» AIM OF THE EXERCISE:
In the data below, the answer is the run of lines from the line containing "theorem test_decode_xori : decode" through the line containing "SUB x1, x2, x3. -/", both included; print it exactly and nothing else.

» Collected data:
*****

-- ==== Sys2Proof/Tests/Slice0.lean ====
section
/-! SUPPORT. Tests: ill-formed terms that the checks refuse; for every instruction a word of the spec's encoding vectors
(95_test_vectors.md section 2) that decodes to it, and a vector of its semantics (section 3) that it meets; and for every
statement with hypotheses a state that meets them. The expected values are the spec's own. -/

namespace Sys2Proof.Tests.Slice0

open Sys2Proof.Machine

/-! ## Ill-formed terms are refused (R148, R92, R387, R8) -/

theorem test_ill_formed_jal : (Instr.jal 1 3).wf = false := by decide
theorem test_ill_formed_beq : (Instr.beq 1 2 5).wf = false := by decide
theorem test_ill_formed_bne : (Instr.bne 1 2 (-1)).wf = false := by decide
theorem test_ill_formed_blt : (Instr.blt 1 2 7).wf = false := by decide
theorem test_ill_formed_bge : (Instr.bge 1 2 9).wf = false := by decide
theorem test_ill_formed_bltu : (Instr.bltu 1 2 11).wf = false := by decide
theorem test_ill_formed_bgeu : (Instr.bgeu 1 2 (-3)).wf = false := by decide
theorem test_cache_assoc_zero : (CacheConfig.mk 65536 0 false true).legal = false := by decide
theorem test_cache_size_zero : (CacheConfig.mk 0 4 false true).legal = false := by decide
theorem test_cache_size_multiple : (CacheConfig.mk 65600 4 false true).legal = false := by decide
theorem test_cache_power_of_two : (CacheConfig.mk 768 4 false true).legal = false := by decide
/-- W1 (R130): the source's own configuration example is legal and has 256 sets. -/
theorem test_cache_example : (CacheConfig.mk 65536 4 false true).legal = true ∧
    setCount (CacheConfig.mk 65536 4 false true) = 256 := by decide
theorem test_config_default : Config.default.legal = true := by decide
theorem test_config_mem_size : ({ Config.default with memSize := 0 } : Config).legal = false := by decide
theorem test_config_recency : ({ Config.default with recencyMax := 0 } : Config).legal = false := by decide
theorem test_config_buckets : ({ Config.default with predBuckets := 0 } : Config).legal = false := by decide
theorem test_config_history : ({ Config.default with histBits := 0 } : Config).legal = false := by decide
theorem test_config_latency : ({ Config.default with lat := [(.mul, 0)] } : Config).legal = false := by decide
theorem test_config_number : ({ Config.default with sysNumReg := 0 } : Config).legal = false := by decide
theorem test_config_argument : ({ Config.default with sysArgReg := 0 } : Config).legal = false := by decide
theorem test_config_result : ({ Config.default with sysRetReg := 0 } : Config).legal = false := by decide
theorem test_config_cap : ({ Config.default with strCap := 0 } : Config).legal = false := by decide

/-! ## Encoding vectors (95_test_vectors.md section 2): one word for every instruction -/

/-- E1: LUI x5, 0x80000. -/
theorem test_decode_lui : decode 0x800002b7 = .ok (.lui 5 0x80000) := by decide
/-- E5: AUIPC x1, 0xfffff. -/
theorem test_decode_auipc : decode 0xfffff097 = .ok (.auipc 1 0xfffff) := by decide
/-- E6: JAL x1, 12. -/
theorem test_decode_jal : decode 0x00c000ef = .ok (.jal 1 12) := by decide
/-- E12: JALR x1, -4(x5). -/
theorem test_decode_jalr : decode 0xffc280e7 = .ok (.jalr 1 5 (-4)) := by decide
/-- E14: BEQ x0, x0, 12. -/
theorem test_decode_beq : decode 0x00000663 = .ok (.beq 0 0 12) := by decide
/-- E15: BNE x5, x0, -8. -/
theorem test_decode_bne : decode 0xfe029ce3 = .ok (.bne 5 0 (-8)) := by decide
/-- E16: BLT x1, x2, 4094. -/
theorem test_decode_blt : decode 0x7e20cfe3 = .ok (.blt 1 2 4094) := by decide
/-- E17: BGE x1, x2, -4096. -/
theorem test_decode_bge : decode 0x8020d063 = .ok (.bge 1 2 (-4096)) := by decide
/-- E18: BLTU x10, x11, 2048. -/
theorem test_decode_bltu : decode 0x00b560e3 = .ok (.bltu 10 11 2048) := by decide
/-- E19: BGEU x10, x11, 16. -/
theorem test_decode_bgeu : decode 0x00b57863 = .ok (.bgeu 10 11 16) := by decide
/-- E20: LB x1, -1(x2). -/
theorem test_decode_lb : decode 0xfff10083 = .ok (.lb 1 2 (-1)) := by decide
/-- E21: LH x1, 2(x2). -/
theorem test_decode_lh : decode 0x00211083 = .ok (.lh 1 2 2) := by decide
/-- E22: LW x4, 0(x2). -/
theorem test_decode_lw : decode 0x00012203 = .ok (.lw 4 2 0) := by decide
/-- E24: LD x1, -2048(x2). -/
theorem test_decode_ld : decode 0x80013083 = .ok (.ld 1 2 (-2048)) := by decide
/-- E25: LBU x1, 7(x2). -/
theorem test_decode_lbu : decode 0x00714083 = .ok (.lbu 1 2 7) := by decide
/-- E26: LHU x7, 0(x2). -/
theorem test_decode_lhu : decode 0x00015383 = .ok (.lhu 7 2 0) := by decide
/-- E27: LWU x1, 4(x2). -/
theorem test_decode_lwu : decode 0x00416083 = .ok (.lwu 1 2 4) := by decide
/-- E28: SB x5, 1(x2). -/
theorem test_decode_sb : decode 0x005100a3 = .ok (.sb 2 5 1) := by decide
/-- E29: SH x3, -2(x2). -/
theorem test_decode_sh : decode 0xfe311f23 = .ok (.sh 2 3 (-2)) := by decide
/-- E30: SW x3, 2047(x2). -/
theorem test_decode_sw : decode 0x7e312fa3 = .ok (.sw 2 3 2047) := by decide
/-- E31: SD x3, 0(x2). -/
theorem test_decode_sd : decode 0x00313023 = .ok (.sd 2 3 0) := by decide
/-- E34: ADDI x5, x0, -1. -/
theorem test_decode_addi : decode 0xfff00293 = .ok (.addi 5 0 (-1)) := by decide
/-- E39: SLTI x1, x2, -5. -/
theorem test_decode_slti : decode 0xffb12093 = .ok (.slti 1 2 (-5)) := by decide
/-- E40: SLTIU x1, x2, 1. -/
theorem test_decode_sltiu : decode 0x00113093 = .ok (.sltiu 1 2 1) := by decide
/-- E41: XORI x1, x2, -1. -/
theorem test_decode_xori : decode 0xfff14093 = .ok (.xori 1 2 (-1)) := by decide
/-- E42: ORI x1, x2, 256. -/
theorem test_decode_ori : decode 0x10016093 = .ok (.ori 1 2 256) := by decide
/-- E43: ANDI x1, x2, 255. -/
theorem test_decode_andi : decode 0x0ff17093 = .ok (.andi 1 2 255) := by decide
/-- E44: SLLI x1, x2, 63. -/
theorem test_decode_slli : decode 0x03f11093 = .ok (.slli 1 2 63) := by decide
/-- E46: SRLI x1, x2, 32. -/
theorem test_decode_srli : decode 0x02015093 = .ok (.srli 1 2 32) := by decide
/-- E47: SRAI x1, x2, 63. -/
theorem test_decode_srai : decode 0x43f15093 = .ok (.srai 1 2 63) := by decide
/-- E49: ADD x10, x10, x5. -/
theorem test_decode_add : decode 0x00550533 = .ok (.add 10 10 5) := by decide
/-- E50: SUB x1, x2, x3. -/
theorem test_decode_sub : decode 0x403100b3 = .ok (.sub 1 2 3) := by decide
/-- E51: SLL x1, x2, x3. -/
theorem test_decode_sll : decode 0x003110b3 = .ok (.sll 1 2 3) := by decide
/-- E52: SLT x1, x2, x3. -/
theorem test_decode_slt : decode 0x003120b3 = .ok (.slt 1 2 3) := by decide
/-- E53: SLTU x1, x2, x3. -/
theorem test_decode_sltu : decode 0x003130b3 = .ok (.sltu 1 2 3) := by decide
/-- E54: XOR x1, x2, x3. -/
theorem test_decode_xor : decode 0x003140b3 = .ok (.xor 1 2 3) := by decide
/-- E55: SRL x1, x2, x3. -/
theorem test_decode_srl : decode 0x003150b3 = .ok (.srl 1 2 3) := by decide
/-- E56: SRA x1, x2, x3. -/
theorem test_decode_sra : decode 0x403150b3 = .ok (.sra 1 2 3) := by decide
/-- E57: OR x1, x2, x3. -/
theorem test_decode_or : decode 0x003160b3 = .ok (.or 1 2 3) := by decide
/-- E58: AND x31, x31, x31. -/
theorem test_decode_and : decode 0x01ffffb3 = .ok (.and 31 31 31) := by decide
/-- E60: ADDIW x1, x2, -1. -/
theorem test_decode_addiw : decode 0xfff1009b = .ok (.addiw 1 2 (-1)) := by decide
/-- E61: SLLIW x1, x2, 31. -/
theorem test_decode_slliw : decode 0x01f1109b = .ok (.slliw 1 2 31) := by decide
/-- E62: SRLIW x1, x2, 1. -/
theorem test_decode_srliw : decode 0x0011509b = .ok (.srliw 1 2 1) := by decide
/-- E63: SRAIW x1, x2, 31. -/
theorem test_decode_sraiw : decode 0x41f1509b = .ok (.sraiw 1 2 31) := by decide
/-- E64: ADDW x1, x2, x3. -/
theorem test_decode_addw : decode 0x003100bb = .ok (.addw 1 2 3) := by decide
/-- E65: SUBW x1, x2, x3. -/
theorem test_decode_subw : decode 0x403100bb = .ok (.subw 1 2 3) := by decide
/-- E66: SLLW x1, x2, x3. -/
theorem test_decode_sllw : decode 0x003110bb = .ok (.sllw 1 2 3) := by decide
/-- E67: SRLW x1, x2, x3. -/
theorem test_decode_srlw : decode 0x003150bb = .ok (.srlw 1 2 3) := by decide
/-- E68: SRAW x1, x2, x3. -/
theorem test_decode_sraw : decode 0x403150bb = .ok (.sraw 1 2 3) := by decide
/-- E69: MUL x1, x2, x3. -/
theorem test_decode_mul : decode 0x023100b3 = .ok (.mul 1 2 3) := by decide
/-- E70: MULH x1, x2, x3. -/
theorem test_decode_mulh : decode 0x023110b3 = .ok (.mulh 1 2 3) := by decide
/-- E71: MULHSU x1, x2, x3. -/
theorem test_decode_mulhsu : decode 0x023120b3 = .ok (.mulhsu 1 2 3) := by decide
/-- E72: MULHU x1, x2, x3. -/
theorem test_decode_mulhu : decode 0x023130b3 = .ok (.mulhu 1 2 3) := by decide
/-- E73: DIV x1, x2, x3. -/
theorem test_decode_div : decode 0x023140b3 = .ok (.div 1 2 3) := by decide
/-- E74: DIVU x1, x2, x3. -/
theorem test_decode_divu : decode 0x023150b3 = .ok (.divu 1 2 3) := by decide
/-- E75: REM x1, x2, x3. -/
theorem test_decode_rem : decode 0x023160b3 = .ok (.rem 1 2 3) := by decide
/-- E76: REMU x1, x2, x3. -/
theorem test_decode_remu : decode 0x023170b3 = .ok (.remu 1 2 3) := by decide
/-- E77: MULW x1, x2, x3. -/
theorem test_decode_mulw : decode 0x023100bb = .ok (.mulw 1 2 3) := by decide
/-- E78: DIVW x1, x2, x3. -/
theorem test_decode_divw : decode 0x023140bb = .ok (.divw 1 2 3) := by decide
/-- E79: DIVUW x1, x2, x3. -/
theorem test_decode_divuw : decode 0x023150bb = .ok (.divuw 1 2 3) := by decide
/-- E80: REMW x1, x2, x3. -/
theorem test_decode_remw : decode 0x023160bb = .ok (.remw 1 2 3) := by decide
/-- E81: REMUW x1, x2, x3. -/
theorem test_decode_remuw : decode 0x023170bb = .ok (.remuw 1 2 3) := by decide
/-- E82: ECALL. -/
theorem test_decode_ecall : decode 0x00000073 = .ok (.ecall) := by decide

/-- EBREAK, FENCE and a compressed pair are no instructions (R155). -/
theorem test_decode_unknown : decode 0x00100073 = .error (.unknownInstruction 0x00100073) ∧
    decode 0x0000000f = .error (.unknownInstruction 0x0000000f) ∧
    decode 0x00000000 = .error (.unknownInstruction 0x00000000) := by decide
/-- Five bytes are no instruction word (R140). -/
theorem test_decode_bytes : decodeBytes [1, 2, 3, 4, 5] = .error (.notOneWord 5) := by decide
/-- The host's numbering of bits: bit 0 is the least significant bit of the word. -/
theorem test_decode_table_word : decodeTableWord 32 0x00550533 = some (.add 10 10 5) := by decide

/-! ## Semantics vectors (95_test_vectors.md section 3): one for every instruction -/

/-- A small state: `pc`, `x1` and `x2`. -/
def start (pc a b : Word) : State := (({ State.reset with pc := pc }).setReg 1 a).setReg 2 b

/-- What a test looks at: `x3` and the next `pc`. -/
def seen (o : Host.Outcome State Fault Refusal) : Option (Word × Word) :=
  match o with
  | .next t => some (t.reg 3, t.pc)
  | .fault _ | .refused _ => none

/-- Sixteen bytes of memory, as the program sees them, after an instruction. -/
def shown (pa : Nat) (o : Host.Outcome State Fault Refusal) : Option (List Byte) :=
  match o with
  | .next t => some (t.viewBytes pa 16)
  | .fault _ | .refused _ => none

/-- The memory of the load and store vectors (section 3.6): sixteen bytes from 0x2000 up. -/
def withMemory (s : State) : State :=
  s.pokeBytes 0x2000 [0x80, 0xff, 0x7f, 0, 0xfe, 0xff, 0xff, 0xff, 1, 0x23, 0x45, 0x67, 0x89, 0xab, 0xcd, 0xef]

*****

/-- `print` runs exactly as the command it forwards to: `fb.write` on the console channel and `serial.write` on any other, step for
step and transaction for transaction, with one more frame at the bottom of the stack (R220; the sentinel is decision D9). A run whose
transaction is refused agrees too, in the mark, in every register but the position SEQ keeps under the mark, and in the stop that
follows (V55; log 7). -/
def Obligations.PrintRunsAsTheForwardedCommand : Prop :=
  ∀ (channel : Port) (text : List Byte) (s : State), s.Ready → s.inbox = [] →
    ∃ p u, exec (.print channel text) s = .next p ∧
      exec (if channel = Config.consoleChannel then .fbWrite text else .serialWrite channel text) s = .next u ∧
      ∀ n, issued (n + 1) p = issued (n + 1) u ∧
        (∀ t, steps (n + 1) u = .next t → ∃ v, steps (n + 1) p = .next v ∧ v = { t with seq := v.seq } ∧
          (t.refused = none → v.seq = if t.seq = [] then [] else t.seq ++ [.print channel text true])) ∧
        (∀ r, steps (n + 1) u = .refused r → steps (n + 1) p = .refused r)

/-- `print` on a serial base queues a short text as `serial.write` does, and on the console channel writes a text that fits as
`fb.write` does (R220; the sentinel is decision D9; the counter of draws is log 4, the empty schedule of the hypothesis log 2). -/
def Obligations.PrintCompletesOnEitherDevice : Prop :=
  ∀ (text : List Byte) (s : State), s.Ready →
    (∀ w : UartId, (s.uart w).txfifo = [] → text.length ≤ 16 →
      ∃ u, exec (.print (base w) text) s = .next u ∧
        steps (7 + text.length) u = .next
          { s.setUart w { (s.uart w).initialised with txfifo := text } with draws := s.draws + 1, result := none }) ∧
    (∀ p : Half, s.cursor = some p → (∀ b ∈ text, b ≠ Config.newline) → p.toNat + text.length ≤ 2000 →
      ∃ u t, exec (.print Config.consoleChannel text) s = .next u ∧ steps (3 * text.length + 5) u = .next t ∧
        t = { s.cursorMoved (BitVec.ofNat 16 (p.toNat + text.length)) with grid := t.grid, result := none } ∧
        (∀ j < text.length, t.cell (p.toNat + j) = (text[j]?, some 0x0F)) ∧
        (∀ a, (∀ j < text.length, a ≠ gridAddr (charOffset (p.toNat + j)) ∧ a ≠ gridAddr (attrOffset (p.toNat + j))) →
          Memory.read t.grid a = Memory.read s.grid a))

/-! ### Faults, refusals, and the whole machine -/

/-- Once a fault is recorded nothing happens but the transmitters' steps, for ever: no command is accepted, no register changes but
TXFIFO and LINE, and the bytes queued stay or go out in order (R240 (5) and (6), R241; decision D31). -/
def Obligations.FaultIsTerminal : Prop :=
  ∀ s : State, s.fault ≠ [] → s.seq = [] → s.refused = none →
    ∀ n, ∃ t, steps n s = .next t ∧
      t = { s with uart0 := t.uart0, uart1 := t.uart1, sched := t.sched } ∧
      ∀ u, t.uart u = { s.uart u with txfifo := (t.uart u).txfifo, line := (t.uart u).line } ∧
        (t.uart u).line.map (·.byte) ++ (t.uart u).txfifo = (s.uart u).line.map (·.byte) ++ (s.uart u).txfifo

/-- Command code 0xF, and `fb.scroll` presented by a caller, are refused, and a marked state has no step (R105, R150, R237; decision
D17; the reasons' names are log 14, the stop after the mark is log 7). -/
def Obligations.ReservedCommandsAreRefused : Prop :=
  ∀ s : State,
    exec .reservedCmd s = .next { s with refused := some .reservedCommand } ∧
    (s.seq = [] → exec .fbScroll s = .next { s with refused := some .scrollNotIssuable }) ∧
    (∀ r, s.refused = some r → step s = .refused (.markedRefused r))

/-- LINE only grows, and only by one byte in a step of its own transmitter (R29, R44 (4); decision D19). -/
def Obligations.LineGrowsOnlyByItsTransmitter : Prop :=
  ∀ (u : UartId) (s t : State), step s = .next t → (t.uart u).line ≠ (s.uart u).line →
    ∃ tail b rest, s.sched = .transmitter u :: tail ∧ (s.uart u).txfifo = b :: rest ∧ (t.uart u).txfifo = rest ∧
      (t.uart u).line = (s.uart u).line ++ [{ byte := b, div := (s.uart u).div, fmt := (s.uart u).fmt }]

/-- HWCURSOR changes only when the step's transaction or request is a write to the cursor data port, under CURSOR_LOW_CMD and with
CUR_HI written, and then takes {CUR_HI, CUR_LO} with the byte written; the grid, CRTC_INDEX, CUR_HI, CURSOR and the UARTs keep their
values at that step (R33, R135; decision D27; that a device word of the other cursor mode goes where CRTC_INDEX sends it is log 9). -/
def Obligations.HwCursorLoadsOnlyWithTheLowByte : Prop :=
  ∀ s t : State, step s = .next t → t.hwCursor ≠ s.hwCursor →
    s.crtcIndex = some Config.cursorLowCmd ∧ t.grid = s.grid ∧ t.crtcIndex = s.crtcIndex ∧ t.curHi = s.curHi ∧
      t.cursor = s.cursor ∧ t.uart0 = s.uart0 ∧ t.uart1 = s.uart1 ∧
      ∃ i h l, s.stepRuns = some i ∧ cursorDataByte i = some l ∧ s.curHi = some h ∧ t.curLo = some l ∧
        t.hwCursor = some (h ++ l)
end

*****

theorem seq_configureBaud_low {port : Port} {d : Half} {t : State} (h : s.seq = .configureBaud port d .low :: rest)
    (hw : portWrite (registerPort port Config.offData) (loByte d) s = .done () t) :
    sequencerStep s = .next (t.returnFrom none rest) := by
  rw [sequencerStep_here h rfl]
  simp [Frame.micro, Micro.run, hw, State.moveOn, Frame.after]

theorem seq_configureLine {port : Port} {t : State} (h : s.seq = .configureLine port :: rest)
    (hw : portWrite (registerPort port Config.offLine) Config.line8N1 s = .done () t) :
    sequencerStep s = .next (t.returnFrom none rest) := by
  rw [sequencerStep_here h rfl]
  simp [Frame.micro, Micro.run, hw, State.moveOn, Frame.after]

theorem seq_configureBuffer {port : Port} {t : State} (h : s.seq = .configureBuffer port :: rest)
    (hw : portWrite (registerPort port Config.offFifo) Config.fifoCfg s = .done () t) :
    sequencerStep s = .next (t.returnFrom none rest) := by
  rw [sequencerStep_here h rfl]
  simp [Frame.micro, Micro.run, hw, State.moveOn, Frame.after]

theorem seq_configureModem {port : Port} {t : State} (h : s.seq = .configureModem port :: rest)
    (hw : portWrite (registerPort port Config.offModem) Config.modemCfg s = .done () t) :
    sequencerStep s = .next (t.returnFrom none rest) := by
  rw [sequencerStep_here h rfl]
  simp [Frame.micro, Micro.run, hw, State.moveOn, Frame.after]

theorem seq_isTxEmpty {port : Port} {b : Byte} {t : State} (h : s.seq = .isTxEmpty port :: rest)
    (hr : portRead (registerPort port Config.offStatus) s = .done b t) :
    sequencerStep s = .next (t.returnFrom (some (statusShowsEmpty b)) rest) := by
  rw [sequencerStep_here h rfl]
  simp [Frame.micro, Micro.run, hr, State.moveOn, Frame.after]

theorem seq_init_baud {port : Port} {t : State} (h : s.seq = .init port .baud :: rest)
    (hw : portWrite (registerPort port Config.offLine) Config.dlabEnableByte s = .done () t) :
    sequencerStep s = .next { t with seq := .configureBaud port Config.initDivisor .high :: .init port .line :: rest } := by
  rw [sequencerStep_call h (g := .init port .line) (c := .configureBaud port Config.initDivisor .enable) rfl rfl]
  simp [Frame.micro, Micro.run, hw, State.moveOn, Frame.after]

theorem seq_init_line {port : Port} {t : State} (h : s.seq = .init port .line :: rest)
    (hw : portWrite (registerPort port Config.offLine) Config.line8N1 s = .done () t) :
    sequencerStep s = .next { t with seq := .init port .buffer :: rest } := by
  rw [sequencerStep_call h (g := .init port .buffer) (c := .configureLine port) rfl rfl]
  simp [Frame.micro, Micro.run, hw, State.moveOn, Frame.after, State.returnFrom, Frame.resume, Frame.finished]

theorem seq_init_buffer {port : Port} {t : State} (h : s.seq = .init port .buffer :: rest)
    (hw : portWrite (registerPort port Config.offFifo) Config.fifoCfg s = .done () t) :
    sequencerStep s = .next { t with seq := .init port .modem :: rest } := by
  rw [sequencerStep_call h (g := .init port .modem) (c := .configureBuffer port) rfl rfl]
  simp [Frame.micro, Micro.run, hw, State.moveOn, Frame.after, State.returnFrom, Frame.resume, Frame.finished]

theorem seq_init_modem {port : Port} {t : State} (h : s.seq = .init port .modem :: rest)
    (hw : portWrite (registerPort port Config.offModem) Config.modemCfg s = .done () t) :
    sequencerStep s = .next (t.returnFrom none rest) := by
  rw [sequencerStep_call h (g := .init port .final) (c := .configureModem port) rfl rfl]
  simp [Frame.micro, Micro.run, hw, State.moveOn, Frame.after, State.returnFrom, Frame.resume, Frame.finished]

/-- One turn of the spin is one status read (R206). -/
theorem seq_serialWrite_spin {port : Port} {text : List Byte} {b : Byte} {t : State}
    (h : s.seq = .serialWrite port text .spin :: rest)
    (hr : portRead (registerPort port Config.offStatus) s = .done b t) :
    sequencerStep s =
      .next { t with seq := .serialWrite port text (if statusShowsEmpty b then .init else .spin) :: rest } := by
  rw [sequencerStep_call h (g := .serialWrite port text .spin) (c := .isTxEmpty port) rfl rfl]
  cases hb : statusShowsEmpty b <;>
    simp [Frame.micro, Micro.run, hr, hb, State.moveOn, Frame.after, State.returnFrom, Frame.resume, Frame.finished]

*****

» WRITTEN SOLUTION:
theorem test_decode_xori : decode 0xfff14093 = .ok (.xori 1 2 (-1)) := by decide
/-- E42: ORI x1, x2, 256. -/
theorem test_decode_ori : decode 0x10016093 = .ok (.ori 1 2 256) := by decide
/-- E43: ANDI x1, x2, 255. -/
theorem test_decode_andi : decode 0x0ff17093 = .ok (.andi 1 2 255) := by decide
/-- E44: SLLI x1, x2, 63. -/
theorem test_decode_slli : decode 0x03f11093 = .ok (.slli 1 2 63) := by decide
/-- E46: SRLI x1, x2, 32. -/
theorem test_decode_srli : decode 0x02015093 = .ok (.srli 1 2 32) := by decide
/-- E47: SRAI x1, x2, 63. -/
theorem test_decode_srai : decode 0x43f15093 = .ok (.srai 1 2 63) := by decide
/-- E49: ADD x10, x10, x5. -/
theorem test_decode_add : decode 0x00550533 = .ok (.add 10 10 5) := by decide
/-- E50: SUB x1, x2, x3. -/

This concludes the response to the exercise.